• DIRECTIONS FOR THIS TASK: Return only those lines of the listing that hold the word "waits".

(EXERCISE MATERIAL Opens)

/-- SETTINGS_READ returns the settings record as it stands, in the 18 characters of Table 10-15, and changes nothing but
what sending a reply changes (R185, R192). -/
def Obligations.SettingsReadReply : Prop :=
  ∀ (seq : Chr) (s : State), CellsCanonical s → Ready s ⟨seq, 0x11⟩ →
    ∃ t, exec (.settingsRead seq) s = .next t ∧ Replied s t ⟨seq, 0x11⟩ ⟨.ok, s.agent.settings.chars⟩
      ∧ s.agent.settings.chars.length = 18
      ∧ (∀ x : Settings, x = s.agent.settings → x.filler.length = 8 →
          x.chars =
            [BitVec.ofNat 8 x.length, BitVec.ofNat 8 x.reasonPos,
              match x.check with | .noCheck => 0x00 | .sum8 => 0x01 | .crc16 => 0x02]
            ++ x.filler
            ++ [x.reasonNoAnswer, x.reasonDamaged, x.reasonUnreachable,
              BitVec.ofNat 8 (x.divisor / 256), BitVec.ofNat 8 (x.divisor % 256),
              BitVec.ofNat 8 (x.breakLength / 256), BitVec.ofNat 8 (x.breakLength % 256)])
      ∧ (s.agent.settings.inRanges = true → s.agent.settings.filler.length = 8 →
          parseSettings s.agent.settings.chars = some s.agent.settings)

/-! ### Characters on the wire and records in replies -/

/-- What a port sends, it receives: the levels of a character of any format, sampled through the first stop bit, give a
report without error of the value its width sends, the marker bit its framing has, and the parity bit it was sent with;
the character has 9 to 13 bits and its parity counts out (R139, R141, R143, R145, R148). -/
def Obligations.SentCharacterIsReceived : Prop :=
  ∀ (f : FormatRecord) (c : Chr) (marker : Bool),
    f.report ((f.levels c marker).take (f.firstStop + 1)) =
        { value := f.fit c, marker := f.hasMarker && marker, parityBit := f.hasParity && f.parityBit c marker, error := none }
    ∧ (f.levels c marker).length = f.charBits ∧ 9 ≤ f.charBits ∧ f.charBits ≤ 13
    ∧ (f.parity ≠ .noParity →
        (countOnes (f.dataBits c) + (f.hasMarker && marker).toNat + (f.parityBit c marker).toNat) % 2 =
          if f.parity = .even then 0 else 1)

/-- A management telegram whose last two characters are the CRC of all that goes before them runs through the CRC to
0000h, and every reply built is such a telegram (R174, R175). -/
def Obligations.CrcResidueIsZero : Prop :=
  (∀ cs : List Chr, crc16 (cs ++ twoChars (crc16 cs)) = 0)
  ∧ ∀ (s : State) (id : RequestId) (a : Answer), crc16 (s.replyChars id a) = 0
    ∧ (s.replyChars id a).length = 7 + a.data.length

/-- The records of chapter 10 read back as what they were written from: format records and settings records in range,
and route entries as a write may carry them (R192, R193, R194, Tables 10-9, 10-10, 10-15). The characters of a format
record and of a route entry are those of Tables 10-10 and 10-9, 00h where a field is absent; those of the settings
record are in SettingsReadReply. -/
def Obligations.RecordsRoundTrip : Prop :=
  (∀ f : FormatRecord, f.inRanges = true → parseFormat f.chars = some f)
  ∧ (∀ x : Settings, x.inRanges = true → x.filler.length = 8 → parseSettings x.chars = some x)
  ∧ (∀ e : RouteEntry, (∀ r, e.reply = some r → 1 ≤ r.window ∧ r.window ≤ 4000) → e.retired = false →
      (∀ al, e.allowance = some al → 1 ≤ al.count ∧ al.count ≤ 65535 ∧ 1 ≤ al.reload ∧ al.reload ≤ 65535) →
      parseRoute e.chars = some e)
  ∧ (∀ f : FormatRecord, f.chars =
      [match f.width with | .seven => 0x07 | .eight => 0x08,
        match f.parity with | .noParity => 0x00 | .even => 0x01 | .odd => 0x02,
        match f.stopBits with | .one => 0x01 | .two => 0x02,
        match f.framing with | .idleLine => 0x00 | .addressBit => 0x01,
        BitVec.ofNat 8 f.endGap, BitVec.ofNat 8 f.guardGap, BitVec.ofNat 8 f.overlap, BitVec.ofNat 8 f.retryLimit,
        BitVec.ofNat 8 f.abandonLimit, BitVec.ofNat 8 (f.stuckLimit / 256), BitVec.ofNat 8 (f.stuckLimit % 256),
        match f.miss with | .drop => 0x00 | .dropNote => 0x01 | .passToTrunk => 0x02,
        BitVec.ofNat 8 f.pattern.length]
      ++ f.pattern.flatMap (fun n => [BitVec.ofNat 8 (n / 256), BitVec.ofNat 8 (n % 256)]))
  ∧ (∀ e : RouteEntry,
      e.chars =
        [BitVec.ofNat 8 e.arrival.number, e.address,
          BitVec.ofNat 8 ((e.destinationList.map fun p => 2 ^ p.number).sum),
          BitVec.ofNat 8 ((if e.egress.isSome then 1 else 0)
            + (match e.reply with | none => 0 | some r => if r.standIn then 6 else 2)
            + (match e.allowance with
                | none => 0
                | some al => (match al.mode with | .retire => 8 | .reload => 24) + (if e.retired then 32 else 0))),
          match e.egress with | some a => a | none => 0x00]
        ++ [match e.reply with | some r => r.window | none => 0,
            match e.allowance with | some al => al.count | none => 0,
            match e.allowance with | some al => al.reload | none => 0].flatMap
              (fun n => [BitVec.ofNat 8 (n / 256), BitVec.ofNat 8 (n % 256)]))
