theorem attemptSent_unheld (unheld : NoHeadHeld s) : NoHeadHeld (s.attemptSent .trunk e) := by
  intro q
  by_cases same : q = .trunk
  · subst same
    rw [State.scheduler_def, State.attemptSent, State.setPort_port]
    exact nofun
  · rw [State.scheduler_def, State.attemptSent, State.setPort_port_other _ _ same]
    exact unheld q

theorem completions_none {x : State} (same : ∀ q, (x.port q).completions = (s.port q).completions)
    (none : Port.all.all (fun p => (s.port p).completions.isEmpty) = true) :
    Port.all.all (fun p => (x.port p).completions.isEmpty) = true := by
  simp only [same]
  exact none

end

/-! ### The obligation -/

section
variable {s : State} {e : QueueEntry} {rest : List QueueEntry}

/-- A warm restart by the reply that has been sent, with no completion raised. -/
theorem sentRestart_plain (none : Port.all.all (fun p => (s.port p).completions.isEmpty) = true) :
    (s.attemptSent .trunk e).restarted.notices = s.notices.post .restarted Option.none Option.none (some 1)
      ∧ RestartedPlain s (s.attemptSent .trunk e).restarted
      ∧ ((s.attemptSent .trunk e).restarted.port .trunk).transmitter = .rest
      ∧ ((s.port .trunk).counters.txTelegrams ≤ 65535 → ((s.attemptSent .trunk e).restarted.port .trunk).counters =
          { (s.port .trunk).counters with txTelegrams := min 65535 ((s.port .trunk).counters.txTelegrams + 1) }) := by
  obtain ⟨notices, plain, port⟩ := restarted_plain (attemptSent_start s e) none
  have sent : (s.attemptSent .trunk e).port .trunk = (s.port .trunk).sent := State.setPort_port _ _ _
  rw [sent] at port
  refine ⟨notices, plain, (congrArg PortState.transmitter port).trans rfl, fun bounded => ?_⟩
  rw [← bump_eq_min bounded]
  exact (congrArg PortState.counters port).trans rfl

/-- A pending format installed by the reply that has been sent. -/
theorem sentFormat_installed {f : FormatRecord} (reply : e.desc = 0) (queue : (s.scheduler .trunk).queue = e :: rest)
    (format : s.trunk.pendingFormat = some f) (restart : s.agent.restartPending = none)
    (none : s.exchanges.sendingRecord .trunk 0 = none) (unheld : NoHeadHeld s) :
    let t := (s.attemptSent .trunk e).replyLeft.decideHead .trunk
    FormatInstalled f s t ∧ t.trunk.breakState = s.trunk.breakState ∧ (t.scheduler .trunk).queue = rest
      ∧ (rest ≠ [] → (t.scheduler .trunk).phase = .reserved ∨ (t.scheduler .trunk).phase = .headHeld)
      ∧ (t.port .trunk).driverEnable = false ∧ (t.port .trunk).receiver = .idle
      ∧ t.pool = s.pool.dropRef 0 ∧ t.exchanges = s.exchanges ∧ t.notices = s.notices ∧ t.routes = s.routes
      ∧ t.agent = s.agent ∧ OtherPortsKept .trunk s t := by
  have sent : (s.attemptSent .trunk e).port .trunk = (s.port .trunk).sent := State.setPort_port _ _ _
  have taken := replyLeft_formatInForce (x := s.attemptSent .trunk e) format restart (attemptSent_unheld unheld)
    (by rw [sent]; exact PortState.characterEnded_seen (s.port .trunk) 0)
  have table : (s.attemptSent .trunk e).exchanges = s.exchanges := afterSent_none (by rw [reply]; exact none)
  have tail : ((s.attemptSent .trunk e).scheduler .trunk).queue = rest := by
    rw [State.scheduler_def, sent]
    exact congrArg List.tail queue
  have pool : (s.attemptSent .trunk e).pool = s.pool.dropRef 0 := by
    rw [← reply]
    rfl
  have now := taken.port
  rw [sent] at now
  intro t
  refine ⟨taken.installed.of_same table (by rw [sent]; rfl) rfl rfl, taken.breakState, taken.queue.trans tail,
    fun more => taken.waits (tail ▸ more), ?_, ?_, taken.pool.trans pool, taken.exchanges.trans table, taken.notices,
    taken.routes, taken.agent, fun q away => (taken.others q away).trans ((attemptSent_start s e).branches q away)⟩
  · rw [now]
    rfl
  · rw [now]
    rfl

end

section
variable {s u : State} {e : QueueEntry} {rest : List QueueEntry} {c : Instr} {n : Nat}

/-- The state after the abandoned reply has left the queue. -/
theorem replyAbandoned_state (seen : CollisionSeen .trunk c s u) (reply : e.desc = 0)
    (none : s.exchanges.sendingRecord .trunk 0 = none) : u.headAbandoned .trunk e
      = ((u.withPool (s.pool.dropRef 0)).setPort .trunk (u.port .trunk).abandoned).withNotices
          (s.notices.post .txAbandoned (some .trunk) (some e.line) Option.none) := by
  obtain ⟨pool, table, notices, -⟩ := seen.blocks
  rw [headAbandoned_none (by rw [table, reply]; exact none), notices, pool, reply]

theorem replyAbandoned_port (seen : CollisionSeen .trunk c s u) (reply : e.desc = 0)
    (none : s.exchanges.sendingRecord .trunk 0 = none) :
    (u.headAbandoned .trunk e).port .trunk = ((s.port .trunk).withLine (u.port .trunk)).abandoned := by
  rw [replyAbandoned_state seen reply none, ← seen.port]
  rfl

theorem replyAbandoned_line (seen : CollisionSeen .trunk c s u) (reply : e.desc = 0)
    (none : s.exchanges.sendingRecord .trunk 0 = none) : CollisionLine .trunk c s (u.headAbandoned .trunk e) := by
  rw [replyAbandoned_state seen reply none]
  exact seen.line.of_same ⟨rfl, rfl, rfl, rfl, rfl, rfl, rfl⟩ rfl

/-- A warm restart by the reply that has been abandoned, with no completion raised. -/
theorem abandonedRestart_plain (seen : CollisionSeen .trunk c s u) (reply : e.desc = 0)
    (none : s.exchanges.sendingRecord .trunk 0 = none) (receiver : (s.port .trunk).receiver = .echo n)
    (empty : Port.all.all (fun p => (s.port p).completions.isEmpty) = true) :
    (u.headAbandoned .trunk e).restarted.notices
        = (s.notices.post .txAbandoned (some .trunk) (some e.line) Option.none).post .restarted Option.none Option.none (some 1)
      ∧ RestartedPlain s (u.headAbandoned .trunk e).restarted
      ∧ ((u.headAbandoned .trunk e).restarted.port .trunk).transmitter = (s.port .trunk).transmitter.cutShort
      ∧ ((u.headAbandoned .trunk e).restarted.port .trunk).counters =
          { (s.port .trunk).counters with collisions := min 65535 ((s.port .trunk).counters.collisions + 1) } := by
  have start := headAbandoned_start (e := e) seen (by rw [reply]; exact none)
  have trunk := replyAbandoned_port seen reply none
  have notices : (u.headAbandoned .trunk e).notices = s.notices.post .txAbandoned (some .trunk) (some e.line) Option.none := by
    rw [replyAbandoned_state seen reply none]
  generalize u.headAbandoned .trunk e = x at *
  have completions : ∀ q, (x.port q).completions = (s.port q).completions := fun q => by
    by_cases same : q = .trunk
    · subst same
      rw [trunk]
      rfl
    · rw [start.branches q same]
  obtain ⟨posted, plain, port⟩ := restarted_plain start (completions_none completions empty)
  rw [trunk] at port
  refine ⟨posted.trans (by rw [notices]), plain, ?_, ?_⟩
  · rw [port]
    exact Transmitter.cutShort_cutShort _
  · rw [port]
    unfold PortState.warm
    rw [show ((s.port .trunk).withLine (u.port .trunk)).abandoned.receiver = .echo n from receiver]
    rfl

/-- A pending format installed by the reply that has been abandoned. -/
theorem abandonedFormat_installed {f : FormatRecord} (seen : CollisionSeen .trunk c s u) (reply : e.desc = 0)
    (none : s.exchanges.sendingRecord .trunk 0 = none) (queue : (s.scheduler .trunk).queue = e :: rest)
    (format : s.trunk.pendingFormat = some f) (restart : s.agent.restartPending = Option.none) (unheld : NoHeadHeld s) :
    let t := (u.headAbandoned .trunk e).replyLeft.decideHead .trunk
    FormatInstalled f s t ∧ CollisionLine .trunk c s t
      ∧ (t.scheduler .trunk).queue = rest
      ∧ (rest = [] → (t.scheduler .trunk).phase = .empty)
      ∧ (rest ≠ [] → (t.scheduler .trunk).phase = .reserved ∨ (t.scheduler .trunk).phase = .headHeld)
      ∧ (t.scheduler .trunk).attempts = 0 ∧ (t.scheduler .trunk).abandons = min 15 ((s.scheduler .trunk).abandons + 1)
      ∧ (t.port .trunk).transmitter = (s.port .trunk).transmitter.cutShort ∧ (t.port .trunk).admin = (s.port .trunk).admin
      ∧ (t.port .trunk).counters = { (s.port .trunk).counters with
          collisions := min 65535 ((s.port .trunk).counters.collisions + 1) }
      ∧ t.pool = s.pool.dropRef 0 ∧ t.exchanges = s.exchanges
      ∧ t.notices = s.notices.post .txAbandoned (some .trunk) (some e.line) Option.none
      ∧ t.routes = s.routes ∧ t.agent = s.agent ∧ OtherPortsKept .trunk s t := by
  have start := headAbandoned_start (e := e) seen (by rw [reply]; exact none)
  have line := replyAbandoned_line seen reply none
  have port := replyAbandoned_port seen reply none
  have state := replyAbandoned_state seen reply none
  obtain ⟨-, table, -, -, -, trunk⟩ := seen.blocks
  obtain ⟨pool, exchanges, notices, waiting⟩ : (u.headAbandoned .trunk e).pool = s.pool.dropRef 0
      ∧ (u.headAbandoned .trunk e).exchanges = s.exchanges
      ∧ (u.headAbandoned .trunk e).notices = s.notices.post .txAbandoned (some .trunk) (some e.line) Option.none
      ∧ (u.headAbandoned .trunk e).trunk.pendingFormat = s.trunk.pendingFormat := by
    rw [state]
    exact ⟨rfl, table, rfl, (congrArg TrunkState.pendingFormat trunk).trans rfl⟩
  generalize u.headAbandoned .trunk e = x at *
  have scheduler : x.scheduler .trunk
      = { s.scheduler .trunk with
          queue := rest, phase := .empty, attempts := 0, backoffGap := 0, abandons := min 15 ((s.scheduler .trunk).abandons + 1) } := by
    have tail : rest = (s.scheduler .trunk).queue.tail := by rw [queue, List.tail_cons]
    rw [State.scheduler_def, port, tail]
    rfl
  have held : NoHeadHeld x := fun q => by
    by_cases same : q = .trunk
    · subst same
      rw [scheduler]
      exact nofun
    · rw [State.scheduler_def, start.branches q same]
      exact unheld q
  have taken := replyLeft_formatInForce (x := x) (waiting.trans format) (by rw [start.agent]; exact restart) held line.2.1
  have now := taken.port
  have queue' := taken.queue
  have attempts := taken.attempts
  have abandons := taken.abandons
  have empty := taken.empty
  have more := taken.waits
  rw [scheduler] at queue' attempts abandons empty more
  have same : SameLine (x.port .trunk) ((x.replyLeft.decideHead .trunk).port .trunk) := by
    rw [now]
    exact ⟨rfl, rfl, rfl, rfl, rfl, rfl, rfl⟩
  rw [port] at now
  intro t
  refine ⟨taken.installed.of_same exchanges start.format rfl rfl, line.of_same same taken.breakState, queue', empty, more,
    attempts rfl, abandons, ?_, ?_, ?_, taken.pool.trans pool, taken.exchanges.trans exchanges, taken.notices.trans notices,
    taken.routes.trans start.routes, taken.agent.trans start.agent, fun q away => (taken.others q away).trans (start.branches q away)⟩
  all_goals
    rw [now]
    rfl

end

/-- Settles O20: the reply leaves by either way, and what waited for it follows. -/
theorem replyLeavingRestarts : Obligations.ReplyLeavingRestarts := by
  refine ⟨fun s e rest phase queue receiver reply => ?_,
    fun s e rest pos c phase queue reply receiver inside collision past none bounded => ?_⟩
  · have run := exec_replySent phase queue receiver reply
    have start := attemptSent_start s e
    refine ⟨fun format restart => ?_, fun format restart => ?_, fun f format restart none unheld => ?_⟩
    · rw [replyLeft_cold (s := s.attemptSent .trunk e) format restart, decideHead_rested (coldReset_rested _)] at run
      have cold := start.cold
      have pin : ((s.attemptSent .trunk e).port .trunk).rxPin = (s.port .trunk).rxPin := rfl
      have line : s.setPort .trunk { s.port .trunk with rxPin := (s.port .trunk).rxPin } = s := State.setPort_same s .trunk
      rw [pin, line] at cold
      exact ⟨_, run, cold⟩
    · rw [replyLeft_warm (s := s.attemptSent .trunk e) format restart, decideHead_rested (restarted_rested _)] at run
      exact ⟨_, run, start.warm (restarted_warm _), restarted_breakState (s.attemptSent .trunk e), restarted_posts _, sentRestart_plain⟩
    · exact ⟨_, run, sentFormat_installed reply queue format restart none unheld⟩
  · obtain ⟨u, run, seen⟩ := exec_replyAbandoned phase queue receiver reply inside collision past bounded
    have start := headAbandoned_start (e := e) seen (by rw [reply]; exact none)
    have state := replyAbandoned_state seen reply none
    have port := replyAbandoned_port seen reply none
    have line := replyAbandoned_line seen reply none
    have trunk : (u.headAbandoned .trunk e).trunk = { s.trunk with breakState := u.trunk.breakState } := by
      rw [state]
      exact seen.blocks.2.2.2.2.2
    refine ⟨fun format restart => ?_, fun format restart => ?_, fun f format restart unheld => ?_⟩
    · rw [replyLeft_cold (by rw [trunk]; exact format) (by rw [start.agent]; exact restart), decideHead_rested (coldReset_rested _)] at run
      exact ⟨_, run, start.cold, fun missing => (line.2.2.1 missing).2.2.1, fun v m pb err report => (line.2.2.2 v m pb err report).2.1⟩
    · rw [replyLeft_warm (by rw [trunk]; exact format) (by rw [start.agent]; exact restart), decideHead_rested (restarted_rested _)] at run
      refine ⟨_, run, start.warm (restarted_warm _), line.of_same (restarted_line _) (restarted_breakState _), ?_,
        abandonedRestart_plain seen reply none receiver⟩
      have posts := restarted_posts (u.headAbandoned .trunk e)
      rw [show (u.headAbandoned .trunk e).notices = s.notices.post .txAbandoned (some .trunk) (some e.line) Option.none by rw [state]] at posts
      exact posts
    · exact ⟨_, run, abandonedFormat_installed seen reply none queue format restart unheld⟩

(EXERCISE MATERIAL Closes)

• RESULT OF THIS EXERCISE:
    fun more => taken.waits (tail ▸ more), ?_, ?_, taken.pool.trans pool, taken.exchanges.trans table, taken.notices,
  have more := taken.waits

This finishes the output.